The 43rd Annual Meeting of the Japanese Society of Neurology

Symposium I:
1) Radiological evaluation of non-neoplastic intramedullary lesions of the spinal cord

Kanehiro Hasuo, M.D.

Department of Radiology, International Medical Center of Japan

Radiological evaluation of the non-neoplastic intramedullary lesions of the spinal cord includes lesion detection and characterization in order to make definitive diagnosis or to narrow differential diagnoses. Radiologist may be able to guide clinicians as to next diagnostic step when definitive diagnosis cannot be made. Treatment effect can be also assessed. Among other radiological modalities, MRI plays the most important role in the evaluation of the spinal lesions, particularly of the intramedullary lesions. MRI findings of intramedullary lesions can be divided into morphological and signal abnormalities. Morphological abnormalities include presence of an abnormal structure, deviation or deformity of normal structures, and enlargement or atrophy of the spinal cord. Signal abnormalities include T2 prolongation (often associated with T1 prolongation), T1 and T2 shortening, and abnormal contrast enhancement. There may be only one finding, or multiple findings may be present in combination.

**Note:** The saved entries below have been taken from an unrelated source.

@[simp] theorem interruptEntry_a : (interruptEntry ret status vector s).a =
    s.a := by
  simp [interruptEntry]
@[simp] theorem interruptEntry_x : (interruptEntry ret status vector s).x =
    s.x := by
  simp [interruptEntry]
@[simp] theorem interruptEntry_y : (interruptEntry ret status vector s).y =
    s.y := by
  simp [interruptEntry]
@[simp] theorem interruptEntry_sp : (interruptEntry ret status vector s).sp =
    s.sp - 1#8 - 1#8 - 1#8 := by
  simp [interruptEntry]
@[simp] theorem interruptEntry_pc : (interruptEntry ret status vector s).pc =
    (interruptEntry ret status vector s).mem.readWord vector := by
  simp [interruptEntry]
@[simp] theorem interruptEntry_flags : (interruptEntry ret status vector s).flags =
    { s.flags with i := true } := by
  simp [interruptEntry]
@[simp] theorem interruptEntry_mem : (interruptEntry ret status vector s).mem =
    (((s.mem.write (stackAddress s.sp) (hi ret)).write (stackAddress (s.sp - 1#8)) (lo ret)).write
      (stackAddress (s.sp - 1#8 - 1#8)) status) := by
  simp [interruptEntry]
@[simp] theorem interruptEntry_halted : (interruptEntry ret status vector s).halted =
    s.halted := by
  simp [interruptEntry]
@[simp] theorem interruptEntry_faultRecord : (interruptEntry ret status vector s).faultRecord =
    s.faultRecord := by
  simp [interruptEntry]
@[simp] theorem interruptEntry_nmiPending : (interruptEntry ret status vector s).nmiPending =
    s.nmiPending := by
  simp [interruptEntry]
@[simp] theorem interruptEntry_inputs : (interruptEntry ret status vector s).inputs =
    s.inputs := by
  simp [interruptEntry]
@[simp] theorem interruptReturn_a : (interruptReturn s).a =
    s.a := by
  simp [interruptReturn]
@[simp] theorem interruptReturn_x : (interruptReturn s).x =
    s.x := by
  simp [interruptReturn]
@[simp] theorem interruptReturn_y : (interruptReturn s).y =
    s.y := by
  simp [interruptReturn]
@[simp] theorem interruptReturn_sp : (interruptReturn s).sp =
    s.sp + 1#8 + 1#8 + 1#8 := by
  simp [interruptReturn]
@[simp] theorem interruptReturn_pc : (interruptReturn s).pc =
    word (s.mem.read (stackAddress (s.sp + 1#8 + 1#8 + 1#8))) (s.mem.read (stackAddress (s.sp + 1#8 + 1#8))) := by
  simp [interruptReturn]
@[simp] theorem interruptReturn_flags : (interruptReturn s).flags =
    Flags.ofByte (s.mem.read (stackAddress (s.sp + 1#8))) := by
  simp [interruptReturn]
@[simp] theorem interruptReturn_mem : (interruptReturn s).mem =
    s.mem := by
  simp [interruptReturn]
@[simp] theorem interruptReturn_halted : (interruptReturn s).halted =
    s.halted := by
  simp [interruptReturn]
@[simp] theorem interruptReturn_faultRecord : (interruptReturn s).faultRecord =
    s.faultRecord := by
  simp [interruptReturn]
@[simp] theorem interruptReturn_nmiPending : (interruptReturn s).nmiPending =
    s.nmiPending := by
  simp [interruptReturn]
@[simp] theorem interruptReturn_inputs : (interruptReturn s).inputs =
    s.inputs := by
  simp [interruptReturn]

end Entry

end Sys2Proof.Machine
end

Signal changes and abnormal contrast enhancement with or without cord enlargement are the most common but important findings. There are a few disease entities with pathognomonic MRI findings, but it is often difficult to make definitive diagnosis based on MRI findings alone. It is imperative not only to have thorough knowledge of imaging findings various diseases, but also to pursuit radiological evaluation correlating with clinical and laboratory findings.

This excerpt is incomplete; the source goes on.